Search terms could simultaneously hit table metadata (table hierarchy, tags, description, headers), and data points inside tables. The design challenge was to maintain context as queries got complex (e.g. "search for 'google' in the department of energy's datasets that mention renewables from 2010 to 2015 in California"), while not overwhelming users with redundant results from similar tables.
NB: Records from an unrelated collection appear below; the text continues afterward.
/-- R120 steps 12 to 15: a length that fits, then the payload. -/
theorem resume_rSize (payload : List Byte) {s : State} {more : List Byte} (hp : s.ph = .rSize)
    (htx : s.txn = .reading) (hr : s.reads = payload ++ more) (hlen : s.lenr.toNat = payload.length + 2)
    (hmax : payload.length ≤ s.maxl.toNat) :
    ∃ i x, resume s = resume { s.took payload more with
      plen := s.lenr - 2, rbuf := s.rbuf.writeBytes 0 payload, sum := sumBytes 0xD5 (s.echo :: payload), idx := i,
      rbyte := x, sub := .latch, ph := .rDcs } := by
  have hsub : (s.lenr - 2).toNat = payload.length := by bv_omega
  have ht : tick s = some { s with
      plen := s.lenr - 2, sum := sumAdd 0xD5 s.echo, idx := 0, sub := .latch,
      ph := if s.lenr - 2 = 0 then .rDcs else .rData } := by
    have h1 : lenTooShort s.lenr = false := by simp [lenTooShort]; omega
    have h2 : noSpace (s.lenr - 2) s.maxl = false := by simp only [noSpace, hsub]; simpa using hmax
    simp only [tick, hp, rSize, h1, h2, Bool.false_eq_true, if_false]
  cases payload with
  | nil =>
    have hz : s.lenr - 2 = 0 := BitVec.eq_of_toNat_eq hsub
    refine ⟨0, s.rbyte, (resume_of_tick ht).trans (congrArg resume ?_)⟩
    rw [if_pos hz]
    simpa [State.took, readEvents, htx, Memory.writeBytes, sumBytes] using hr
  | cons b bs =>
    have hz : s.lenr - 2 ≠ 0 := fun h => by rw [h] at hsub; cases hsub
    rw [if_neg hz] at ht
    obtain ⟨i, x, hrun⟩ := resume_rData bs (s := { s with
      plen := s.lenr - 2, sum := sumAdd 0xD5 s.echo, idx := 0, sub := .latch, ph := .rData }) rfl rfl hr
      (by show 0 + 1 + bs.length = (s.lenr - 2).toNat; rw [hsub, List.length_cons]; omega)
    exact ⟨i, x, (resume_of_tick ht).trans hrun⟩

/-- R120 steps 16 to 19: a right `DCS`, the postamble, the end. -/
theorem resume_frameEnd {s : State} {dcs post : Byte} {more : List Byte} (hp : s.ph = .rDcs)
    (hr : s.reads = dcs :: post :: more) (hd : dcsOk s.sum dcs = true) :
    resume s = complete (busEnd { s.took [dcs, post] more with ph := .rClose }) := by
  rw [resume_rDcs hr hp, if_pos hd, resume_rPost rfl rfl]
  simp [State.took, readEvents]

/-! ## Whole frames -/

/-- R120 steps 5 to 19: a response frame that passes every check. -/
theorem resume_response {s : State} {len lcs echo dcs post : Byte} {payload more : List Byte} (hp : s.ph = .rPre)
    (hr : s.reads = 0x00 :: 0x00 :: 0xFF :: len :: lcs :: 0xD5 :: echo :: (payload ++ dcs :: post :: more))
    (hlcs : lcsOk len lcs = true) (hecho : echoOk s.pendcmd echo = true) (hlen : len.toNat = payload.length + 2)
    (hmax : payload.length ≤ s.maxl.toNat) (hdcs : dcsOk (sumBytes 0xD5 (echo :: payload)) dcs = true) :
    ∃ i x, resume s = complete (busEnd
      { s.took (0x00 :: 0x00 :: 0xFF :: len :: lcs :: 0xD5 :: echo :: (payload ++ [dcs, post])) more with
        lenr := len, echo := echo, plen := len - 2, rbuf := s.rbuf.writeBytes 0 payload,
        sum := sumBytes 0xD5 (echo :: payload), idx := i, rbyte := x, sub := .latch, ph := .rClose }) := by
  have hstart : resume s = resume { s.took [0x00, 0x00, 0xFF, len, lcs, 0xD5, echo]
      (payload ++ dcs :: post :: more) with lenr := len, echo := echo, ph := .rSize } := by
    rw [resume_frameStart hp hr, if_pos hlcs, resume_rTfi rfl rfl, if_pos rfl, resume_rEcho rfl rfl]
    refine (if_pos hecho).trans ?_
    simp [State.took, readEvents]
  obtain ⟨i, x, hrun⟩ := resume_rSize payload (s := { s.took [0x00, 0x00, 0xFF, len, lcs, 0xD5, echo]
    (payload ++ dcs :: post :: more) with lenr := len, echo := echo, ph := .rSize }) rfl rfl rfl hlen hmax
  refine ⟨i, x, hstart.trans (hrun.trans ((resume_frameEnd rfl rfl hdcs).trans ?_))⟩
  simp [State.took, readEvents]

/-- Settles O35: the frame passes every check. -/
theorem rspFrameCompletes : Obligations.RspFrameCompletes := by
  intro s payload post hp hr hff hle hmax
  dsimp only
  generalize hlen : BitVec.ofNat 8 (payload.length + 2) = len
  generalize hdcs : dcsGen (sumBytes 0xD5 ((s.pendcmd + 1) :: payload)) = dcs
  have hlenr : len.toNat = payload.length + 2 := by
    rw [← hlen, BitVec.toNat_ofNat]
    omega
  have hecho : echoOk s.pendcmd (s.pendcmd + 1) = true := (echoOk_iff _ _).2 (by bv_omega)
  have hbytes : wireBytes (.rspFrame len (lcsGen len) ((s.pendcmd + 1) :: payload ++ [dcs, post])) =
      0x00 :: 0x00 :: 0xFF :: len :: lcsGen len :: 0xD5 :: (s.pendcmd + 1) :: (payload ++ [dcs, post]) := rfl
  obtain ⟨i, x, hrun⟩ := resume_response (s := offer (wireBytes (.rspFrame len (lcsGen len)
    ((s.pendcmd + 1) :: payload ++ [dcs, post]))) s) (lcs := lcsGen len) (dcs := dcs) (post := post) (more := []) hp
    (by rw [hbytes]; simp [offer, hr])
    (lcsOk_lcsGen len) hecho hlenr hmax (hdcs ▸ dcsOk_dcsGen _)
  refine ⟨_, congrArg Host.Outcome.next hrun, ⟨rfl, rfl, rfl, rfl⟩, ?_, rfl, rfl, fun i => ?_, ?_⟩
  · show (len - 2).toNat = payload.length
    bv_omega
  · simp [offer, State.took, Memory.read_writeBytes]
  · rw [hbytes]
    rfl

/-- Settles O38: the ACK frame has 0x00 and 0xFF where a length and its `LCS` stand, a command frame has its own
`TFI`. -/
theorem framesOfTheWrongKindAreRejected : Obligations.FramesOfTheWrongKindAreRejected := by
  intro s hp hr
  refine ⟨?_, fun len rest => ?_⟩
  · have hrun := resume_frameStart (s := offer ackFrameBytes s) (len := 0x00) (lcs := 0xFF) (more := [0x00]) hp
      (by simp [offer, hr, ackFrameBytes])
    rw [if_neg (by decide)] at hrun
    exact ⟨_, congrArg Host.Outcome.next hrun, ⟨rfl, rfl, rfl, rfl⟩, rfl⟩
  · have ha : aboutToEmit (wireBytes (.cmdFrame len (lcsGen len) rest)) s = false := by simp [aboutToEmit, hp]
    have he : exec (.cmdFrame len (lcsGen len) rest) s = .next (deliver (frameHead len (lcsGen len) 0xD4 ++ rest) s) :=
      if_neg (by simp [ha])
    have hrun := resume_frameStart (s := offer (frameHead len (lcsGen len) 0xD4 ++ rest) s) (len := len)
      (lcs := lcsGen len) (more := 0xD4 :: rest) hp (by simp [offer, hr, frameHead])
    rw [if_pos (lcsOk_lcsGen len)] at hrun
    have htfi := hrun.trans (resume_rTfi rfl rfl)
    rw [if_neg (by decide)] at htfi
    exact ⟨_, he.trans (congrArg Host.Outcome.next htfi), ⟨rfl, rfl, rfl, rfl⟩, rfl⟩

end Sys2Proof.Machine
end

section
/-! PROOFS. With `PENDCMD = 0xFF` no echo passes, so no READ_RESPONSE gets behind the check of the echo; and the
reserved codes. -/

namespace Sys2Proof.Machine

/-! ## Reserved codes (R73) -/

/-- Settles O42: a code without a first phase is rejected at once. -/
theorem reservedCodesAreRejected : Obligations.ReservedCodesAreRejected := fun s hb =>
  ⟨exec_reserved (c := 5) (s := s) hb rfl, exec_reserved (c := 6) (s := s) hb rfl,
    exec_reserved (c := 7) (s := s) hb rfl⟩

/-! ## No response for 0xFF (R71) -/

/-- The phases of READ_RESPONSE up to the check of the echo. -/
def Phase.beforeEcho : List Phase :=
  [.rCheck, .rWait, .rOpen, .rStatus, .rPre, .rSc1, .rSc2, .rLen, .rLcs, .rTfi, .rEcho]

/-- R34: behind one of them stands another, R_SIZE behind R_ECHO alone, or an abort. -/
theorem Phase.edge_of_beforeEcho (p : Phase) : p ∈ Phase.beforeEcho → ∀ q ∈ p.successors,
    q ∈ Phase.beforeEcho ∨ q = .xClose ∨ q = .idle ∨ p = .rEcho ∧ q = .rSize := by
  cases p <;> decide

/-- R160: before the echo an operation ends with a cause that is no success. -/
theorem Phase.causes_of_beforeEcho (p : Phase) : p ∈ Phase.beforeEcho → .none ∉ p.causes := by
  cases p <;> decide

theorem rEcho_pendcmd_FF {s t : State} (h : rEcho s = some t) (hp : s.pendcmd = 0xFF) : t.ph = .xClose := by
  obtain ⟨b, bs, -, rfl⟩ := askRead_cases h
  have hno : echoOk s.pendcmd b = false := by
    refine Bool.eq_false_of_not_eq_true fun he => ?_
    rw [echoOk_iff, hp] at he
    have := b.isLt
    simp at he
    omega
  simp [hno]

/-- R121, R161: the causes that READ_RESPONSE carries through X_CLOSE. -/
theorem xcause_of_abortTxn {s t : State} (h : tick s = some t) (hp : s.ph ∈ Phase.beforeEcho) (ht : t.ph = .xClose) :
    t.xcause ≠ .none := by
  have hedge := (tick_visit h).edge
  cases hph : s.ph <;> rw [hph] at hp hedge <;> simp only [tick, hph, rPre, rSc1, rSc2, rTfi, expectByte] at h
  case rStatus | rPre | rSc1 | rSc2 | rLcs | rTfi | rEcho =>
    obtain ⟨b, bs, -, rfl⟩ := askRead_cases h
    dsimp only at ht ⊢
    split at ht
    · cases ht
    · next hf => rw [if_neg hf]; nofun
  all_goals
    simp [ht, Phase.successors, Phase.beforeEcho] at hedge hp

/-- A READ_RESPONSE with `PENDCMD = 0xFF` has not passed the check of the echo, and does not end with `Ok`. -/
structure Unanswered (s : State) : Prop where
  pendcmd : s.pendcmd = 0xFF
  place : s.ph ∈ Phase.beforeEcho ∨ s.ph = .xClose ∧ s.xcause ≠ .none ∨ s.ph = .idle ∧ s.cause ≠ .none

theorem tick_unanswered {s t : State} (h : tick s = some t) (hs : Unanswered s) : Unanswered t := by
  have v := tick_visit h
  obtain ⟨hff, hp | ⟨hp, hx⟩ | ⟨hp, -⟩⟩ := hs
  · have hne {p : Phase} (hn : p ∉ Phase.beforeEcho) : s.ph ≠ p := fun he => hn (he ▸ hp)
    refine ⟨(v.pairing (hne (by decide)) (hne (by decide))).1.trans hff, ?_⟩
    obtain hq | hq | hq | ⟨hp, hq⟩ := s.ph.edge_of_beforeEcho hp _ v.edge
    · exact .inl hq
    · exact .inr (.inl ⟨hq, xcause_of_abortTxn h hp hq⟩)
    · refine .inr (.inr ⟨hq, fun hc => ?_⟩)
      obtain hk | ⟨hk, -⟩ := (v.ends hq).2
      · exact s.ph.causes_of_beforeEcho hp (hc ▸ hk)
      · exact hne (by decide) hk
    · simp only [tick, hp] at h
      cases hq.symm.trans (rEcho_pendcmd_FF h hff)
  · have hq : t.ph = .idle := by simpa [hp, Phase.successors] using v.edge
    have hc : t.cause = s.xcause := by simpa [hp, Phase.causes] using (v.ends hq).2
    exact ⟨(v.pairing (by simp [hp]) (by simp [hp])).1.trans hff, .inr (.inr ⟨hq, hc ▸ hx⟩)⟩
  · exact absurd hp (not_idle_of_tick h)

theorem Cause.result_eq_ok {k : Cause} : k.result = .ok → k = .none := by
  cases k <;> decide

/-- Settles O31: the compare is one of numbers, and with 0xFF every run stays before the check or aborts. -/
theorem commandFFAcceptsNoResponse : Obligations.CommandFFAcceptsNoResponse := by
  refine ⟨echoOk_iff, fun s hb hff => ⟨_, exec_operation (c := 3) hb rfl, fun ht hok => ?_⟩⟩
  have h0 : Unanswered (startOperation 3 .rCheck s) := ⟨hff, .inl (by simp [Phase.beforeEcho])⟩
  have h1 : Underway 3 s (startOperation 3 .rCheck s) := ⟨rfl, .inl ⟨rfl, nofun, rfl, rfl⟩⟩
  obtain ⟨-, hp⟩ := resume_keeps (fun _ _ ht hu => tick_unanswered ht hu) h0
  obtain ⟨-, hend⟩ := resume_keeps (fun _ _ ht hu => tick_underway ht hu) h1
  obtain ⟨hb', -⟩ | ⟨-, hi, hr⟩ := hend
  · cases ht.symm.trans hb'
  · rw [hi] at hp
    obtain hp | ⟨hp, -⟩ | ⟨-, hc⟩ := hp
    · exact absurd hp (by decide)
    · cases hp
    · exact hc (Cause.result_eq_ok (hr ▸ hok))

end Sys2Proof.Machine
end

section
/-! PROOFS. How a run emits the command frame when the bus takes its bytes: one rule for an accepted write, and from it
the runs through the head, the header, the body and the tail of the frame. -/

namespace Sys2Proof.Machine

/-! ## One write -/

/-- What the engine and the bus hold after `bs` has been accepted, with the answers `as` left. -/
def State.sent (s : State) (bs : List Byte) (as : List Bool) : State :=
  { s with
    accepts := as
    txn := .writing
    staged := s.staged ++ bs
    trace := s.trace ++ writeEvents bs
    log := s.log ++ bs.map .emitted }

/-- The builder moves on in its own registers. -/
theorem sent_sameOperands (s : State) (bs : List Byte) (as : List Bool) (sum idx : Byte) (p : Phase) :
    SameOperands s { s.sent bs as with sum := sum, idx := idx, ph := p } :=
  ⟨rfl, rfl, rfl, rfl, rfl, rfl, rfl, rfl, rfl, rfl⟩

/-- A run emits the next byte as its phase says. -/
theorem resume_emit {b : Byte} {k : State → State} {s : State} {as : List Bool} (ht : tick s = emitByte b k s)
    (ha : s.accepts = true :: as) : resume s = resume (k (s.sent [b] as)) :=
  resume_of_tick (by rw [ht, emitByte, askWrite, ha]; rfl)

/-! ## The parts of the frame (R100) -/

/-- R100 steps 6 to 10: a byte of W_HEAD before the last. -/
theorem resume_headByte (i : Byte) {s : State} {as : List Bool} (hp : s.ph = .wHead) (hi : s.idx = i)
    (hlt : i.toNat < 5) (ha : s.accepts = true :: as) :
    resume s = resume { s.sent [headByte s] as with idx := i + 1 } := by
  have ht : tick s = wHead s := by simp only [tick, hp]
  refine (resume_emit ht ha).trans (congrArg resume ((if_pos ?_).trans ?_))
  · exact hi ▸ hlt
  · rw [← hi]
    rfl

/-- R100 steps 6 to 11. -/
theorem resume_wHead {s : State} {as : List Bool} (hp : s.ph = .wHead) (hi : s.idx = 0)
    (ha : s.accepts = List.replicate 6 true ++ as) : resume s =
      resume { s.sent [0x00, 0x00, 0xFF, s.lenr, lcsGen s.lenr, 0xD4] as with sum := 0xD4, idx := 0, ph := .wHdr } := by
  refine Eq.trans (resume_headByte 0 hp hi (by decide) ha) ?_
  refine Eq.trans (resume_headByte 1 hp rfl (by decide) rfl) ?_
  refine Eq.trans (resume_headByte 2 hp rfl (by decide) rfl) ?_
  refine Eq.trans (resume_headByte 3 hp rfl (by decide) rfl) ?_
  refine Eq.trans (resume_headByte 4 hp rfl (by decide) rfl) ?_
  refine Eq.trans (resume_emit (k := fun s =>
    if s.idx.toNat < 5 then { s with idx := s.idx + 1 } else { s with sum := 0xD4, idx := 0, ph := .wHdr })
    (by simp only [tick, State.sent, hp]; rfl) rfl) ?_
  simp [State.sent, writeEvents, headByte, hi]
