-- ==== Sys2Proof/Syntax.lean ====
section
/-! DEFINITION. The commands that the TK-8440 block takes: one constructor for each row of the opcode table, with its operands. Operands are
what comes from outside with the command: the fields of a register write or of an instruction, the bytes of a frame or of a completion, the
choice of an arbiter among equals, and what an expiry or a measurement reports. -/
namespace Sys2Proof

/-- What reading a frame from the packet buffer meets (R363): nothing, an uncorrectable error in the 8-byte word of a cell that holds the frame
byte `at_`, or one in its shuttle. -/
inductive PbufError where
  | none
  | cell (at_ : Nat)
  | shuttle
  deriving DecidableEq, Repr

/-- The choice of an egress point (R240), and what the read of the chosen frame meets (R363). -/
structure PointChoice where
  point : Nat
  pbuf : PbufError
  deriving DecidableEq, Repr

/-- The next release of a host link (R55): whether posted-write credits are there, and what the read of the frame meets (R363). -/
structure LinkRelease where
  link : Nat
  credits : Bool
  pbuf : PbufError
  deriving DecidableEq, Repr

/-- A frame's departure: its measured jitter (R87), and what the read of its bytes meets (R363). -/
structure Departure where
  measured : Int
  pbuf : PbufError
  deriving DecidableEq, Repr

/-- A write to a doorbell page: whether it came in one TLP (R326), and when its last byte crosses the lands, in 2^-6 ns after the present step
(R91). -/
structure Arrival where
  single : Bool
  fine : Nat
  deriving DecidableEq, Repr

/-- A received pause time, and whether the watchdog's limit falls in the same cycle as the end that the frame brings (R70). -/
structure PauseTime where
  quanta : Nat
  also : Bool
  deriving DecidableEq, Repr

/-- The pause times of the eight priorities, and the priorities whose watchdog limit falls in the same cycle as such an end (R70). -/
structure PfcTimes where
  quanta : List Nat
  also : Nat
  deriving DecidableEq, Repr

/-- A measured edge of CLK10_IN: its offset in the present step, and the frequency word with which firmware steers by it (R94, R100). -/
structure Clk10Edge where
  offset : Nat
  steer : Int
  deriving DecidableEq, Repr

/-- The entries that a lookup reads and that fail their parity check: a forwarding entry's place, and a flow (R145, R185). -/
structure LookupParity where
  entry : Option Nat
  flow : Option Nat
  deriving DecidableEq, Repr

/-- The SEL field of LKF, and the forwarding entry that its lookup reads and that fails its parity check (R185, R267). -/
structure LkfSel where
  sel : Nat
  parity : Option Nat
  deriving DecidableEq, Repr
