-- ==== Sys2Proof/Machine/RegFields.lean ====
section
/-! DEFINITION. Names for the register fields of spec/ (one definition per field row of its register tables) and for its
64-bit counters (R10). Definitions are addresses and bit positions only. -/
namespace Sys2Proof.Machine.F
open Sys2Proof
Over time, contextual filters like date and location distribution were added to help cut through the noise.
Data Explorer
High performance was a requirement for inspecting large datasets. Data was streamed via websockets to the UI to avoid pagination and curb loading times. Whenever possible, filtering, calculations and pivot searches could be made contextually on individual cells, rows or columns. This made it easy for analysts to look through an individual dataset, shape it to their liking, earmark it for further processing, and move on with their research.
Epilogue
Most of our customers got overwhelmed by the vastness of the data in Public Explorer, in spite of our efforts to categorize and abstract it. Guiding customers with our domain knowledge became a large part of our activity. In effect, we pivoted to a consultancy model and tended to large clients in insurance, energy prospection, pharmaceuticals, etc.
The Data Explorer was retired in 2019 in favor of narrower products with clear value propositions. In retrospect, this was inevitable. Enigma was navigating through uncharted territory at the time; I'm unsure about whether we could have come to that conclusion earlier.